COUS COUS PER TUTTI I GUSTI

Dal 23 al 28 settembre 2008 a San Vito Lo Capo (Sicilia) si compie un viaggio del gusto che si snoda, tra le strade ed i vicoli verdeggianti, alla scoperta del cous cous preparato secondo la versione locale, a base di pesce, o le più curiose e stuzzicanti varianti dei paesi esteri, tra cui Brasile, Costa D’avorio, Israele, Marocco, Palestina, Senegal e ovviamente, Tunisia.

La gara: cultura a confronto a tavola

Scrigno di suggestioni, kermesse multicolore, viaggio nel tempo e nelle tradizioni di popoli tanto diversi eppure così uguali. Quante definizioni per un evento unico. Un viaggio più che decennale, durante il quale a San Vito Lo Capo si è creato, edizione dopo edizione, uno spazio libero e felice dove gente di tutto il mondo s’ incontra, nel segno dell’armonia e della festa.

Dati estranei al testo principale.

-- ==== Sys2Proof/Machine/Fields.lean ====
section
/-! DEFINITION. The register cards of the spec, one definition per field: the first bits of a card's row (offset and
length of the register, position of the field), its access type, its reset value, the events it is kept through, and
the way a value outside the allowed range is stored.  Chapters: 01, 03 for the registers of every window; the file of
each class is named above its fields.  A field whose Reset column reads "img" carries the mark img and resets to 0
(R19).  A field array is one definition with its stride and count. -/

namespace Sys2Proof.Machine


/-! Class `common` (cards of spec/01, 03). -/

def DESC_ID.CLASS : Field := fld .common 0x000 4 31 16 .ro 0 kAON
def DESC_ID.INST : Field := fld .common 0x000 4 15 8 .ro 0 kAON
def DESC_ID.GROUP : Field := fld .common 0x000 4 7 7 .ro 0 kAON
def DESC_ID.FW : Field := fld .common 0x000 4 6 6 .ro 0 kAON
def DESC_ID.LEGACY : Field := fld .common 0x000 4 5 5 .ro 0 kAON
def DESC_ID.RO_HERE : Field := fld .common 0x000 4 4 4 .ro 0 kNone
def DESC_ID.DIE : Field := fld .common 0x000 4 3 2 .ro 0 kAON
def DESC_IFV.IFV_MAJ : Field := fld .common 0x004 2 15 8 .ro 0 kAON
def DESC_IFV.IFV_MIN : Field := fld .common 0x004 2 7 0 .ro 0 kAON
def DESC_BASE.BASE_MAJ : Field := fld .common 0x006 2 15 8 .ro 1 kAON
def DESC_BASE.BASE_MIN : Field := fld .common 0x006 2 7 0 .ro 0 kAON
def DESC_DRV.DRV_MAJ : Field := fld .common 0x008 2 15 8 .rw 0 kUM
def DESC_DRV.DRV_MIN : Field := fld .common 0x008 2 7 0 .rw 0 kUM
def DESC_ACT.ACT_MAJ : Field := fld .common 0x00A 2 15 8 .ro 1 kUM
def DESC_ACT.ACT_MIN : Field := fld .common 0x00A 2 7 0 .ro 0 kUM
def DESC_LINK.PARENT : Field := fld .common 0x00C 6 43 32 .ro 0 kAON
def DESC_LINK.CHILD : Field := fld .common 0x00C 6 27 16 .ro 0 kAON
def DESC_LINK.SIBLING : Field := fld .common 0x00C 6 11 0 .ro 0 kAON
def DESC_NCHILD.NCHILD : Field := { fld .common 0x012 2 11 0 .ro 0 kAON with live := true }
def DESC_STATE.STATE : Field := fld .common 0x018 1 2 0 .ro 1 kNone
def DESC_SUMMARY.STICKY : Field := fld .common 0x01C 1 7 7 .ro 0 kNone
def DESC_SUMMARY.CFG_PARITY : Field := fld .common 0x01C 1 6 6 .ro 0 kNone
def DESC_SUMMARY.VIOL : Field := fld .common 0x01C 1 5 5 .ro 0 kNone
def DESC_SUMMARY.LEASE : Field := fld .common 0x01C 1 4 4 .ro 0 kNone
def DESC_SUMMARY.IRQ : Field := fld .common 0x01C 1 3 3 .ro 0 kNone
def DESC_SUMMARY.VBASE : Field := fld .common 0x01C 1 2 2 .ro 1 kNone
def UNIT_CTRL.URST : Field := fld .common 0x020 1 7 7 .cmd 0 kNone
def UNIT_CTRL.LOCK : Field := fld .common 0x020 1 6 6 .rw 0 kUM
def UNIT_STICKY.CFG_PARITY : Field := { fld .common 0x021 1 7 7 .w1c 0 kAON with sticky := true }
def UNIT_STICKY.VIOL : Field := { fld .common 0x021 1 6 6 .w1c 0 kAON with sticky := true }
def UNIT_STICKY.LEASE : Field := { fld .common 0x021 1 5 5 .w1c 0 kAON with sticky := true }
def UNIT_STICKY.FAULT : Field := { fld .common 0x021 1 4 4 .w1c 0 kAON with sticky := true }
def FAULT_ADDR.CAUSE : Field := fld .common 0x024 2 15 13 .ro 0 kAON
def FAULT_ADDR.OVR : Field := fld .common 0x024 2 12 12 .ro 0 kAON
def FAULT_ADDR.OFS : Field := fld .common 0x024 2 11 0 .ro 0 kAON
def VIOL_ADDR.ADDR : Field := fld .common 0x028 6 47 24 .ro 0 kAON
def VIOL_ADDR.INIT : Field := fld .common 0x028 6 23 16 .ro 0 kAON
def VIOL_ADDR.KIND : Field := fld .common 0x028 6 15 12 .ro 0 kAON
def VIOL_ADDR.WR : Field := fld .common 0x028 6 11 11 .ro 0 kAON
def VIOL_ADDR.OVR : Field := fld .common 0x028 6 10 10 .ro 0 kAON
def VIOL_ADDR.WDATA : Field := fld .common 0x028 6 7 0 .ro 0 kAON
def UNIT_IRQ_PEND.TROUBLE : Field := { fld .common 0x030 1 7 7 .w1c 0 kM with sticky := true }
def UNIT_IRQ_PEND.EV : Field := fld .common 0x030 1 6 0 .w1c 0 kM
def UNIT_IRQ_EN.EN : Field := fld .common 0x031 1 7 0 .rw 0 kM
def UNIT_IRQ_ROUTE.PIN : Field := fld .common 0x032 1 7 7 .rw 0 kM
def UNIT_IRQ_ROUTE.VEC : Field := fld .common 0x032 1 5 0 .rw 0 kM
def commonFields0 : List Field :=
  [DESC_ID.CLASS, DESC_ID.INST, DESC_ID.GROUP, DESC_ID.FW, DESC_ID.LEGACY, DESC_ID.RO_HERE, DESC_ID.DIE, DESC_IFV.IFV_MAJ, DESC_IFV.IFV_MIN, DESC_BASE.BASE_MAJ, DESC_BASE.BASE_MIN, DESC_DRV.DRV_MAJ, DESC_DRV.DRV_MIN, DESC_ACT.ACT_MAJ, DESC_ACT.ACT_MIN, DESC_LINK.PARENT, DESC_LINK.CHILD, DESC_LINK.SIBLING, DESC_NCHILD.NCHILD, DESC_STATE.STATE, DESC_SUMMARY.STICKY, DESC_SUMMARY.CFG_PARITY, DESC_SUMMARY.VIOL, DESC_SUMMARY.LEASE, DESC_SUMMARY.IRQ, DESC_SUMMARY.VBASE, UNIT_CTRL.URST, UNIT_CTRL.LOCK, UNIT_STICKY.CFG_PARITY, UNIT_STICKY.VIOL, UNIT_STICKY.LEASE, UNIT_STICKY.FAULT, FAULT_ADDR.CAUSE, FAULT_ADDR.OVR, FAULT_ADDR.OFS, VIOL_ADDR.ADDR, VIOL_ADDR.INIT, VIOL_ADDR.KIND, VIOL_ADDR.WR, VIOL_ADDR.OVR]
def commonFields1 : List Field :=
  [VIOL_ADDR.WDATA, UNIT_IRQ_PEND.TROUBLE, UNIT_IRQ_PEND.EV, UNIT_IRQ_EN.EN, UNIT_IRQ_ROUTE.PIN, UNIT_IRQ_ROUTE.VEC]
def commonFields : List Field := commonFields0 ++ commonFields1

/-! Class `group` (cards of spec/01). -/

def GRP_FANOUT_CLASS.FCLASS : Field := fld .group 0x100 2 15 0 .rw 0 kUM
def GRP_FANOUT_OFS.FOFS : Field := fld .group 0x102 2 11 0 .rw 0 kUM
def GRP_FANOUT_DATA.FDATA : Field := fld .group 0x104 1 7 0 .wo 0 kNone
def GRP_FANOUT_STAT.BUSY : Field := fld .group 0x105 1 7 7 .ro 0 kNone
def GRP_FANOUT_STAT.REJ : Field := { fld .group 0x105 1 6 6 .w1c 0 kM with sticky := true }
def GRP_FANOUT_HITS.HITS : Field := fld .group 0x106 1 7 0 .ro 0 kUM
def GRP_FANOUT_REJWIN.REJWIN : Field := fld .group 0x108 2 11 0 .ro 0 kM
def GRP_STICKY_MAP.SMAP : Field := { fld .group 0x110 16 127 0 .ro 0 kNone with live := true }
def groupFields : List Field :=
  [GRP_FANOUT_CLASS.FCLASS, GRP_FANOUT_OFS.FOFS, GRP_FANOUT_DATA.FDATA, GRP_FANOUT_STAT.BUSY, GRP_FANOUT_STAT.REJ, GRP_FANOUT_HITS.HITS, GRP_FANOUT_REJWIN.REJWIN, GRP_STICKY_MAP.SMAP]

/-! Class `sup` (cards of spec/02, 20). -/

def SUP_STRAP.MODE_CODE : Field := fld .sup 0x1E0 1 7 6 .ro 0 [.U, .M, .W, .K, .D, .X, .T]
def SUP_STRAP.MODE_ERR : Field := { fld .sup 0x1E0 1 5 5 .w1c 0 kAON with sticky := true }
def SUP_STRAP.XSRC : Field := fld .sup 0x1E0 1 4 4 .ro 0 kUM
def SUP_STRAP.CLK_LOSS : Field := { fld .sup 0x1E0 1 3 3 .w1c 0 kAON with sticky := true }
def SUP_STRAP.PGOOD_FAIL : Field := { fld .sup 0x1E0 1 2 2 .w1c 0 kAON with sticky := true }
def SUP_PINS.LIMP : Field := fld .sup 0x1E1 1 7 4 .ro 0 kNone
def SUP_PINS.WAKE : Field := fld .sup 0x1E1 1 3 3 .ro 0 kNone
def SUP_PINS.SAFE : Field := fld .sup 0x1E1 1 2 2 .ro 1 kNone
def SUP_PINS.PGOOD : Field := fld .sup 0x1E1 1 1 1 .ro 0 kNone
def SUP_PINS.LID : Field := fld .sup 0x1E1 1 0 0 .ro 0 kNone
def SUP_WD_CFG.WD_PERIOD : Field := { fld .sup 0x150 1 7 0 .rw 0 kUMW with img := true }
def SUP_WD_KICK.KICK : Field := fld .sup 0x151 1 7 0 .wo 0 kNone
def SUP_WD_STAT.MPWD : Field := { fld .sup 0x152 1 7 7 .w1c 0 kAON with sticky := true }
def SUP_WD_STAT.HWWD : Field := { fld .sup 0x152 1 6 6 .w1c 0 kAON with sticky := true }
def supFields : List Field :=
  [SUP_STRAP.MODE_CODE, SUP_STRAP.MODE_ERR, SUP_STRAP.XSRC, SUP_STRAP.CLK_LOSS, SUP_STRAP.PGOOD_FAIL, SUP_PINS.LIMP, SUP_PINS.WAKE, SUP_PINS.SAFE, SUP_PINS.PGOOD, SUP_PINS.LID, SUP_WD_CFG.WD_PERIOD, SUP_WD_KICK.KICK, SUP_WD_STAT.MPWD, SUP_WD_STAT.HWWD]

/-! Class `host` (cards of spec/03). -/

def HOST_TX_BASE.BASE : Field := { fld .host 0x200 8 63 6 .rw 0 kM with stride := 32, count := 16 }
def HOST_RX_BASE.BASE : Field := { fld .host 0x400 8 63 6 .rw 0 kM with stride := 32, count := 16 }
def HOST_TX_CFG.EN : Field := { fld .host 0x208 1 7 7 .rw 0 kM with stride := 32, count := 16 }
def HOST_TX_CFG.TC : Field := { fld .host 0x208 1 6 4 .rw 0 kM with stride := 32, count := 16 }
def HOST_TX_CFG.RSIZE : Field := { fld .host 0x208 1 3 0 .rw 0 kM with stride := 32, count := 16, fit := .range 0 10 }
def HOST_RX_CFG.EN : Field := { fld .host 0x408 1 7 7 .rw 0 kM with stride := 32, count := 16 }
def HOST_RX_CFG.TC : Field := { fld .host 0x408 1 6 4 .rw 0 kM with stride := 32, count := 16 }
def HOST_RX_CFG.RSIZE : Field := { fld .host 0x408 1 3 0 .rw 0 kM with stride := 32, count := 16, fit := .range 0 10 }
def HOST_TX_IMOD.IMOD : Field := { fld .host 0x209 1 7 0 .rw 0 kM with stride := 32, count := 16 }
def HOST_RX_IMOD.IMOD : Field := { fld .host 0x409 1 7 0 .rw 0 kM with stride := 32, count := 16 }
def HOST_TX_VEC.PIN : Field := { fld .host 0x20A 1 7 7 .rw 0 kM with stride := 32, count := 16 }
def HOST_TX_VEC.VEC : Field := { fld .host 0x20A 1 5 0 .rw 0 kM with stride := 32, count := 16 }
def HOST_RX_VEC.PIN : Field := { fld .host 0x40A 1 7 7 .rw 0 kM with stride := 32, count := 16 }
def HOST_RX_VEC.VEC : Field := { fld .host 0x40A 1 5 0 .rw 0 kM with stride := 32, count := 16 }
def HOST_TX_TAIL.TAIL : Field := { fld .host 0x20C 2 15 0 .rw 0 kM with stride := 32, count := 16 }
def HOST_RX_TAIL.TAIL : Field := { fld .host 0x40C 2 15 0 .rw 0 kM with stride := 32, count := 16 }
def HOST_TX_HEAD.HEAD : Field := { fld .host 0x20E 2 15 0 .ro 0 kM with stride := 32, count := 16, live := true }
def HOST_RX_HEAD.HEAD : Field := { fld .host 0x40E 2 15 0 .ro 0 kM with stride := 32, count := 16, live := true }
def HOST_TX_STAT.STOPPED : Field := { fld .host 0x210 1 7 7 .ro 0 kM with stride := 32, count := 16 }
def HOST_TX_STAT.DESC_ERR : Field := { fld .host 0x210 1 6 6 .w1c 0 kAON with sticky := true, stride := 32, count := 16 }
def HOST_TX_STAT.DMA_ERR : Field := { fld .host 0x210 1 5 5 .w1c 0 kAON with sticky := true, stride := 32, count := 16 }
def HOST_TX_STAT.IRQ : Field := { fld .host 0x210 1 4 4 .w1c 0 kM with stride := 32, count := 16 }
def HOST_RX_STAT.STOPPED : Field := { fld .host 0x410 1 7 7 .ro 0 kM with stride := 32, count := 16 }
def HOST_RX_STAT.DESC_ERR : Field := { fld .host 0x410 1 6 6 .w1c 0 kAON with sticky := true, stride := 32, count := 16 }
def HOST_RX_STAT.DMA_ERR : Field := { fld .host 0x410 1 5 5 .w1c 0 kAON with sticky := true, stride := 32, count := 16 }
def HOST_RX_STAT.IRQ : Field := { fld .host 0x410 1 4 4 .w1c 0 kM with stride := 32, count := 16 }
def HOST_STATUS.SPEC_HIT : Field := { fld .host 0x140 1 7 7 .w1c 0 kAON with sticky := true }
def HOST_STATUS.DR_LOST : Field := { fld .host 0x140 1 6 6 .w1c 0 kAON with sticky := true }
def HOST_STATUS.SPI_SHORT : Field := { fld .host 0x140 1 5 5 .w1c 0 kAON with sticky := true }
def HOST_STATUS.SPI_CRC : Field := { fld .host 0x140 1 4 4 .w1c 0 kAON with sticky := true }
def HOST_SPEC_ADDR.INIT : Field := fld .host 0x141 4 31 24 .ro 0 kAON
def HOST_SPEC_ADDR.ADDR : Field := fld .host 0x141 4 23 0 .ro 0 kAON
def HOST_DR_ADDR.ADDR : Field := fld .host 0x145 3 23 0 .ro 0 kAON
def HOST_SPI_CFG.CRC : Field := fld .host 0x150 1 3 3 .rw 0 kM
def HOST_SPI_CFG.DUMMY : Field := fld .host 0x150 1 2 0 .rw 2 kM
def HOST_PCIE_LINK.UP : Field := fld .host 0x151 1 7 7 .ro 0 kNone
def HOST_PCIE_LINK.RATE : Field := fld .host 0x151 1 6 4 .ro 0 kNone
def HOST_PCIE_LINK.WIDTH : Field := fld .host 0x151 1 3 2 .ro 0 kNone
def hostFields : List Field :=
  [HOST_TX_BASE.BASE, HOST_RX_BASE.BASE, HOST_TX_CFG.EN, HOST_TX_CFG.TC, HOST_TX_CFG.RSIZE, HOST_RX_CFG.EN, HOST_RX_CFG.TC, HOST_RX_CFG.RSIZE, HOST_TX_IMOD.IMOD, HOST_RX_IMOD.IMOD, HOST_TX_VEC.PIN, HOST_TX_VEC.VEC, HOST_RX_VEC.PIN, HOST_RX_VEC.VEC, HOST_TX_TAIL.TAIL, HOST_RX_TAIL.TAIL, HOST_TX_HEAD.HEAD, HOST_RX_HEAD.HEAD, HOST_TX_STAT.STOPPED, HOST_TX_STAT.DESC_ERR, HOST_TX_STAT.DMA_ERR, HOST_TX_STAT.IRQ, HOST_RX_STAT.STOPPED, HOST_RX_STAT.DESC_ERR, HOST_RX_STAT.DMA_ERR, HOST_RX_STAT.IRQ, HOST_STATUS.SPEC_HIT, HOST_STATUS.DR_LOST, HOST_STATUS.SPI_SHORT, HOST_STATUS.SPI_CRC, HOST_SPEC_ADDR.INIT, HOST_SPEC_ADDR.ADDR, HOST_DR_ADDR.ADDR, HOST_SPI_CFG.CRC, HOST_SPI_CFG.DUMMY, HOST_PCIE_LINK.UP, HOST_PCIE_LINK.RATE, HOST_PCIE_LINK.WIDTH]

Nel segno del cous cous, il piatto della convivialità.

Sintesi gastronomica tra le diversità del mondo: islamici, ebrei, cristiani attingono da millenni al medesimo piatto, nato tra le montagne e le valli del Nordafrica e divenuto simbolo di pace.

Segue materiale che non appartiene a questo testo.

/-- Power states, park entry and self-test (16). The `aon` fields are the copies of step 3 of R383. -/
structure PwrSt where
  state : PowerState
  entryStep : Option Nat      -- the step of R383 in progress, none: no park entry runs
  tampered : Bool
  cause : Nat                 -- KIND the next start records
  wdogCause : Nat
  aonDeep : Bool
  aonBist : Bool
  aonDeepAfter : Nat
  dlyRun : Bool               -- PARK_DLY runs
  memDone : Bool              -- the memory self-test is done
  ixDone : Bool               -- the IX logic self-test is done
  fenced : List Nat           -- fenced table entries: idx * 4096 + window (R393)
  mpRun : Bool                -- MP executes
  modeDue : Bool              -- a sample of the MODE strap is due (R59)
  repairs : List (Nat × Nat × Nat) -- repair records in AON: memory, word address, failing bit (R388, R391)
  ixFail : Bool               -- result of the IX logic self-test, until the next start reports it
  gxFail : Bool               -- the same of the GX logic self-test
  found : List (Nat × Nat × Nat) -- what the memory self-test has found, until step 9
  exact : Bool                -- the freshness records hold exact values (R282)
  wakeClk : Nat               -- clock count at the wake edge of the present start (R389)
  wdFirst : Bool              -- MP's watchdog has expired once and MP has not kicked it since (R460)
  mode : Nat                  -- 0 native, 1 C1, 2 C2 (R1)
  heldMode : Option Nat       -- the mode an image has set since the last SOFT, PIN, BOR or POR reset (R1)
  deriving DecidableEq, Repr

/-! ## 12: network time -/

/-- AX0: 48-bit seconds, nanoseconds, and the fraction of a nanosecond in units of 2^-32 ns; the slew still to be made, in the
same units (R300). -/
structure Ax0St where
  sec : Nat
  ns : Nat
  frac : Nat
  slew : Int
  ixSec : Nat                 -- the copy of AX0 on IX (R313)
  ixNs : Nat
  deriving DecidableEq, Repr

/-- An axis AX1 to AX7 beside its registers (R297, R298). Positions are in 2^-16 units, speeds in 2^-16 units/s, moments in cycles of 8 ns. -/
structure AxisSt where
  pm : Int                    -- last measured position, or the position at EN for SRC 4
  tm : Nat                    -- when it was measured
  speed : Int
  shown : Int                 -- the position shown when the last measured update came
  count : Nat                 -- measured updates since EN
  lastD : Int                 -- the last difference
  edges : Int                 -- encoder edges since EN
  updated : Bool              -- a measured update that the event pool has not evaluated
  lost : Bool                 -- the source unit is in OFF or SAFE
  deriving DecidableEq, Repr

Per quanto riguarda la Tunisia.. beh, ha vinto la gara per il miglior cous cous nel 1998, nel 2000 e nel 2004!!!

 Per maggiori informazioni vi rimando al sito dedicato all’avvenimento in cui troverete la descrizione completa di tutti gli eventi: dalle gare, all’Expo Village, ai concerti serali..di tutto di più!!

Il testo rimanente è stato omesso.